UNITED STATES
SECURITIES AND EXCHANGE COMMISSION
Washington, DC 20549
FORM8-K
CURRENT REPORT
Pursuant to Section 13 or 15(d)
of The Securities Exchange Act of 1934
Date of Report (Date of earliest event reported)
August 14, 2018
Fabrinet
(Exact name of registrant as specified in its charter)
Cayman Islands | 001-34775 | Not Applicable | ||
(State or other jurisdiction of incorporation) | (Commission File Number) | (IRS Employer Identification No.) |
c/o Intertrust Corporate Services (Cayman) Limited
190 Elgin Avenue
George Town
Grand Cayman
KY1-9005
Cayman Islands
(Address of principal executive offices, including zip code)
+662-524-9600
(Registrant’s telephone number, including area code)
N/A
(Former name or former address, if changed since last report)

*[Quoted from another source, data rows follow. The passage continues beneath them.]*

/-! ## Steps that stay inside the running thread -/

/-- From `s` to `t` only the context that executes and memory have changed, memory keeping its canonical form and slot 0 of the register file its value. -/
structure Local (s t : State) : Prop where
  active : t.active = s.active
  mmuEnabled : t.mmuEnabled = s.mmuEnabled
  run : t.run = s.run
  decode : t.decode = s.decode
  suspended : t.suspended = s.suspended
  portAnswers : t.portAnswers = s.portAnswers
  portLog : t.portLog = s.portLog
  draws : t.draws = s.draws
  config : t.config = s.config
  idle : t.idle = s.idle
  memWf : s.mem.wf = true → t.mem.wf = true
  slotZero : t.ctx.regs.get 0 = s.ctx.regs.get 0

theorem Local.refl (s : State) : Local s s :=
  ⟨rfl, rfl, rfl, rfl, rfl, rfl, rfl, rfl, rfl, rfl, id, rfl⟩

theorem Local.trans {s t u : State} (h : Local s t) (k : Local t u) : Local s u where
  active := k.active.trans h.active
  mmuEnabled := k.mmuEnabled.trans h.mmuEnabled
  run := k.run.trans h.run
  decode := k.decode.trans h.decode
  suspended := k.suspended.trans h.suspended
  portAnswers := k.portAnswers.trans h.portAnswers
  portLog := k.portLog.trans h.portLog
  draws := k.draws.trans h.draws
  config := k.config.trans h.config
  idle := k.idle.trans h.idle
  memWf := k.memWf ∘ h.memWf
  slotZero := k.slotZero.trans h.slotZero

theorem Context.setReg_slotZero (c : Context) (r : Reg) (v : Word) :
    (c.setReg r v).regs.get 0 = c.regs.get 0 := by
  by_cases hr : r = 0#4
  · subst hr
    rfl
  · have hn : r.toNat ≠ 0 := fun e => hr (BitVec.eq_of_toNat_eq e)
    simp [Context.setReg, hr, Vector.get_eq_getElem, hn]

theorem Local.setReg (s : State) (r : Reg) (v : Word) : Local s (s.setReg r v) :=
  ⟨rfl, rfl, rfl, rfl, rfl, rfl, rfl, rfl, rfl, by simp, id, by
    simp [State.setReg, Context.setReg_slotZero]⟩

theorem Local.setFlags (s : State) (f : Flags) : Local s (s.setFlags f) :=
  ⟨rfl, rfl, rfl, rfl, rfl, rfl, rfl, rfl, rfl, by simp, id, by simp [State.setFlags]⟩

theorem Local.setFlagsIf (s : State) (wf : Bool) (f : Flags) : Local s (s.setFlagsIf wf f) :=
  Local.setFlags s _

theorem Local.rawWrite (s : State) (pa : Word) (b : Byte) : Local s (s.rawWrite pa b) :=
  ⟨rfl, rfl, rfl, rfl, rfl, rfl, rfl, rfl, rfl, rfl, fun h => State.rawWrite_wf h pa b, rfl⟩

theorem Local.advancePc (s : State) : Local s s.advancePc :=
  Local.setReg s _ _

/-! ## Unchecked writes of words -/

/-- Writing words changes memory alone (R255). -/
theorem State.rawWriteWords_eq (s : State) (pa : Word) (ws : List Word) :
    s.rawWriteWords pa ws = { s with mem := (s.rawWriteWords pa ws).mem } := by
  induction ws generalizing s pa with
  | nil => rfl
  | cons w ws ih =>
    rw [State.rawWriteWords, ih]
    rfl

@[simp] theorem State.rawWriteWords_normal (s : State) (pa : Word) (ws : List Word) :
    (s.rawWriteWords pa ws).normal = s.normal := by
  rw [State.rawWriteWords_eq]

@[simp] theorem State.rawWriteWords_run (s : State) (pa : Word) (ws : List Word) :
    (s.rawWriteWords pa ws).run = s.run := by
  rw [State.rawWriteWords_eq]

@[simp] theorem State.rawWriteWords_portAnswers (s : State) (pa : Word) (ws : List Word) :
    (s.rawWriteWords pa ws).portAnswers = s.portAnswers := by
  rw [State.rawWriteWords_eq]

@[simp] theorem State.rawWriteWords_portLog (s : State) (pa : Word) (ws : List Word) :
    (s.rawWriteWords pa ws).portLog = s.portLog := by
  rw [State.rawWriteWords_eq]

@[simp] theorem State.rawWriteWords_draws (s : State) (pa : Word) (ws : List Word) :
    (s.rawWriteWords pa ws).draws = s.draws := by
  rw [State.rawWriteWords_eq]

@[simp] theorem State.rawWriteWords_config (s : State) (pa : Word) (ws : List Word) :
    (s.rawWriteWords pa ws).config = s.config := by
  rw [State.rawWriteWords_eq]

/-! ## Translation and checked accesses -/

/-- When the MMU is disabled an address is its own physical address (R67). -/
theorem State.translate_off {s : State} (h : s.mmuEnabled = false) (va : Word) (a : Access) :
    s.translate va a = some va := by
  simp [State.translate, h]

/-- A page fault is raised only while the MMU is enabled and the page number byte is 0x00 (R55). -/
theorem State.translate_none {s : State} {va : Word} {a : Access} :
    s.translate va a = none ↔ s.mmuEnabled = true ∧ s.pageNumber va a = 0 := by
  unfold State.translate
  cases s.mmuEnabled
  · simp
  · by_cases h : s.pageNumber va a = 0 <;> simp [h]

theorem State.readAt_ok {s : State} {pa : Word} (h : s.accessible pa = true) :
    s.readAt pa = .ok (s.rawRead pa) := by
  simp [State.readAt, h]

theorem State.readAt_denied {s : State} {pa : Word} (h : s.accessible pa = false) :
    s.readAt pa = .error .denied := by
  simp [State.readAt, h]

theorem State.writeAt_ok {s : State} {pa : Word} (h : s.accessible pa = true) (b : Byte) :
    s.writeAt pa b = .ok (s.rawWrite pa b) := by
  simp [State.writeAt, h]

theorem State.writeAt_denied {s : State} {pa : Word} (h : s.accessible pa = false) (b : Byte) :
    s.writeAt pa b = .error .denied := by
  simp [State.writeAt, h]

/-- Everything a code byte fetch can answer (R62, R263). -/
theorem State.fetchByte_cases (s : State) :
    (∃ pa, s.translate s.pc .execute = some pa ∧ s.accessible pa = true ∧ s.fetchByte = .ok (s.rawRead pa)) ∨
    (s.translate s.pc .execute = none ∧ s.fetchByte = .error (.pageFault s.pc .execute)) ∨
    (∃ pa, s.translate s.pc .execute = some pa ∧ s.accessible pa = false ∧ s.fetchByte = .error .denied) := by
  cases h : s.translate s.pc .execute with
  | none => simp [State.fetchByte, h]
  | some pa => cases ha : s.accessible pa <;> simp [State.fetchByte, h, State.readAt, ha]

/-! ## The parts of the data phase -/

/-- A part of the data phase that succeeds stays inside the running thread. -/
theorem DataOp.performAt_local {op : DataOp} {pa : Word} {latch latch' : List Byte} {s t : State}
    (h : op.performAt pa latch s = .ok (latch', t)) : Local s t := by
  cases op with
  | loadByte va =>
    cases ha : s.accessible pa
    · simp [DataOp.performAt, State.readAt, ha, Except.map] at h
    · simp [DataOp.performAt, State.readAt, ha, Except.map] at h
      exact h.2 ▸ Local.refl s
  | storeByte va b =>
    cases ha : s.accessible pa
    · simp [DataOp.performAt, State.writeAt, ha, Except.map] at h
    · simp [DataOp.performAt, State.writeAt, ha, Except.map] at h
      exact h.2 ▸ Local.rawWrite s _ _
  | storeLatch va =>
    cases ha : s.accessible pa
    · simp [DataOp.performAt, State.writeAt, ha, Except.map] at h
    · simp [DataOp.performAt, State.writeAt, ha, Except.map] at h
      exact h.2 ▸ Local.rawWrite s _ _
  | latchReg r =>
    simp [DataOp.performAt] at h
    exact h.2 ▸ Local.refl s
  | setReg r =>
    simp [DataOp.performAt] at h
    exact h.2 ▸ Local.setReg s _ _
  | finishLoad rd wf =>
    simp [DataOp.performAt] at h
    exact h.2 ▸ (Local.setReg s _ _).trans (Local.setFlagsIf _ _ _)
  | addReg r delta =>
    simp [DataOp.performAt] at h
    exact h.2 ▸ Local.setReg s _ _

/-- A part of the data phase whose physical address is known can only fail by the accessibility check. -/
theorem DataOp.performAt_error {op : DataOp} {pa : Word} {latch : List Byte} {s : State} {t : Trap}
    (h : op.performAt pa latch s = .error t) : t = .denied := by
  cases op <;> cases ha : s.accessible pa <;>
    simp [DataOp.performAt, State.readAt, State.writeAt, ha, Except.map] at h <;> exact h.symm

/-- A part of the data phase that succeeds stays inside the running thread. -/
theorem DataOp.perform_local {op : DataOp} {latch latch' : List Byte} {s t : State}
    (h : op.perform latch s = .ok (latch', t)) : Local s t := by
  unfold DataOp.perform at h
  cases ho : op.access? with
  | none =>
    rw [ho] at h
    exact DataOp.performAt_local h
  | some p =>
    obtain ⟨va, a⟩ := p
    rw [ho] at h
    cases ht : s.translate va a with
    | none => simp [ht] at h
    | some pa =>
      simp only [ht] at h
      exact DataOp.performAt_local h

/-- A part of the data phase that is stopped is denied its page, or its address has no translation. -/
theorem DataOp.perform_error {op : DataOp} {latch : List Byte} {s : State} {t : Trap}
    (h : op.perform latch s = .error t) :
    t = .denied ∨ ∃ va a, t = .pageFault va a ∧ s.translate va a = none := by
  unfold DataOp.perform at h
  cases ho : op.access? with
  | none =>
    rw [ho] at h
    exact .inl (DataOp.performAt_error h)
  | some p =>
    obtain ⟨va, a⟩ := p
    rw [ho] at h
    cases ht : s.translate va a with
    | none =>
      simp only [ht, Except.error.injEq] at h
      exact .inr ⟨va, a, h.symm, ht⟩
    | some pa =>
      simp only [ht] at h
      exact .inl (DataOp.performAt_error h)

/-! ## Traps and the entry of a handler -/

/-- Where a trap leaves the machine: halted, or in the handler of a page that has one (R250, R252). -/
theorem State.takeTrap_cases (s : State) (t : Trap) (work : Work) :
    (∃ reason, s.takeTrap t work = s.halt reason) ∨
    (∃ va a, t = .pageFault va a ∧ s.handlerPage va ≠ 0 ∧
      s.takeTrap t work = s.enterHandler (s.handlerPage va) va a work) := by
  cases t with
  | denied => exact .inl ⟨_, rfl⟩
  | pageFault va a =>
    by_cases h : s.handlerPage va = 0
    · exact .inl ⟨.unmapped, if_pos h⟩
    · exact .inr ⟨va, a, rfl, h, if_neg h⟩

@[simp] theorem State.enterHandler_active_eq (s : State) (h : Byte) (va : Word) (a : Access) (w : Work) :
    (s.enterHandler h va a w).active = .exception := rfl

@[simp] theorem State.enterHandler_mmuEnabled_eq (s : State) (h : Byte) (va : Word) (a : Access) (w : Work) :
    (s.enterHandler h va a w).mmuEnabled = false := rfl

@[simp] theorem State.enterHandler_decode_eq (s : State) (h : Byte) (va : Word) (a : Access) (w : Work) :
    (s.enterHandler h va a w).decode = DecodeState.empty := rfl

@[simp] theorem State.enterHandler_exception_eq (s : State) (h : Byte) (va : Word) (a : Access) (w : Work) :
    (s.enterHandler h va a w).exception = handlerContext s.config h va a s.pc := rfl

@[simp] theorem State.enterHandler_suspended_eq (s : State) (h : Byte) (va : Word) (a : Access) (w : Work) :
    (s.enterHandler h va a w).suspended = some
      { insnPc := s.decode.insnPc.getD s.pc, livePc := s.pc, va := va, access := a,
        decode := { s.decode with insnPc := some (s.decode.insnPc.getD s.pc) }, work := w } := rfl

@[simp] theorem State.enterHandler_normal (s : State) (h : Byte) (va : Word) (a : Access) (w : Work) :
    (s.enterHandler h va a w).normal = s.normal := by
  simp only [State.enterHandler, State.rawWriteWords_normal]

@[simp] theorem State.enterHandler_run (s : State) (h : Byte) (va : Word) (a : Access) (w : Work) :
    (s.enterHandler h va a w).run = s.run := by
  simp only [State.enterHandler, State.rawWriteWords_run]

@[simp] theorem State.enterHandler_portAnswers (s : State) (h : Byte) (va : Word) (a : Access) (w : Work) :
    (s.enterHandler h va a w).portAnswers = s.portAnswers := by
  simp only [State.enterHandler, State.rawWriteWords_portAnswers]

@[simp] theorem State.enterHandler_portLog (s : State) (h : Byte) (va : Word) (a : Access) (w : Work) :
    (s.enterHandler h va a w).portLog = s.portLog := by
  simp only [State.enterHandler, State.rawWriteWords_portLog]

@[simp] theorem State.enterHandler_draws (s : State) (h : Byte) (va : Word) (a : Access) (w : Work) :
    (s.enterHandler h va a w).draws = s.draws := by
  simp only [State.enterHandler, State.rawWriteWords_draws]

@[simp] theorem State.enterHandler_config (s : State) (h : Byte) (va : Word) (a : Access) (w : Work) :
    (s.enterHandler h va a w).config = s.config := by
  simp only [State.enterHandler, State.rawWriteWords_config]

@[simp] theorem State.enterHandler_mem_eq (s : State) (h : Byte) (va : Word) (a : Access) (w : Work) :
    (s.enterHandler h va a w).mem =
      (s.rawWriteWords s.config.excSavedRegs (s.savedWords (s.decode.insnPc.getD s.pc))).mem := by
  simp only [State.enterHandler]

/-- The context that executes at handler entry is the exception context as R256 sets it. -/
@[simp] theorem State.enterHandler_ctx (s : State) (h : Byte) (va : Word) (a : Access) (w : Work) :
    (s.enterHandler h va a w).ctx = handlerContext s.config h va a s.pc := by
  simp only [State.ctx, State.enterHandler_active_eq, State.enterHandler_exception_eq]

@[simp] theorem State.enterHandler_reg (s : State) (h : Byte) (va : Word) (a : Access) (w : Work) (r : Reg) :
    (s.enterHandler h va a w).reg r = (handlerContext s.config h va a s.pc).reg r := by
  simp only [State.reg, State.enterHandler_ctx]

@[simp] theorem State.enterHandler_flags (s : State) (h : Byte) (va : Word) (a : Access) (w : Work) :
    (s.enterHandler h va a w).flags = Flags.clear := by
  simp only [State.flags, State.enterHandler_ctx, handlerContext]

Check the appropriate box below if the Form8-K filing is intended to simultaneously satisfy the filing obligation of the registrant under any of the following provisions (see General Instruction A.2):
☐ | Written communications pursuant to Rule 425 under the Securities Act (17 CFR 230.425) |
☐ | Soliciting material pursuant to Rule14a-12 under the Exchange Act (17 CFR240.14a-12) |
☐ | Pre-commencement communications pursuant to Rule14d-2(b) under the Exchange Act (17 CFR240.14d-2(b)) |
☐ | Pre-commencement communications pursuant to Rule13e-4(c) under the Exchange Act (17 CFR240.13e-4(c)) |
Indicate by check mark whether the registrant is an emerging growth company as defined in Rule 405 of the Securities Act of 1933 (17 CFR §230.405) or Rule12b-2 of the Securities Exchange Act of 1934 (17 CFR§240.12b-2).
Emerging growth company ☐
If an emerging growth company, indicate by check mark if the registrant has elected not to use the extended transition period for complying with any new or revised financial accounting standards provided pursuant to Section 13(a) of the Exchange Act. ☐
Item 2.02 | Results of Operations and Financial Condition. |
On August 20, 2018, Fabrinet (“Fabrinet” or the “Company”) issued a press release regarding its financial results for the fiscal quarter and year ended June 29, 2018. A copy of the press release is attached hereto as Exhibit 99.1 and is incorporated herein by reference.
The information in this Form8-K and the exhibit attached shall not be deemed “filed” for purposes of Section 18 of the Securities Exchange Act of 1934, as amended (the “Exchange Act”), nor shall they be deemed incorporated by reference in any filing under the Securities Act of 1933, as amended, or the Exchange Act, except as shall be expressly set forth by specific reference in such a filing.
Item 5.02 | Departure of Directors or Certain Officers; Election of Directors; Appointment of Certain Officers; Compensatory Arrangements of Certain Officers. |
Fiscal 2019 Salaries
On August 14, 2018, the Compensation Committee (the “Compensation Committee”) of the board of directors of Fabrinet approved an increase to the annual base salary of Seamus Grady, the Company’s chief executive officer, as set forth below. Such salary increase is deemed effective as of June 30, 2018, the first day of the Company’s fiscal year ending June 28, 2019 (“fiscal 2019”). No other named executive officers received increases to their annual base salaries.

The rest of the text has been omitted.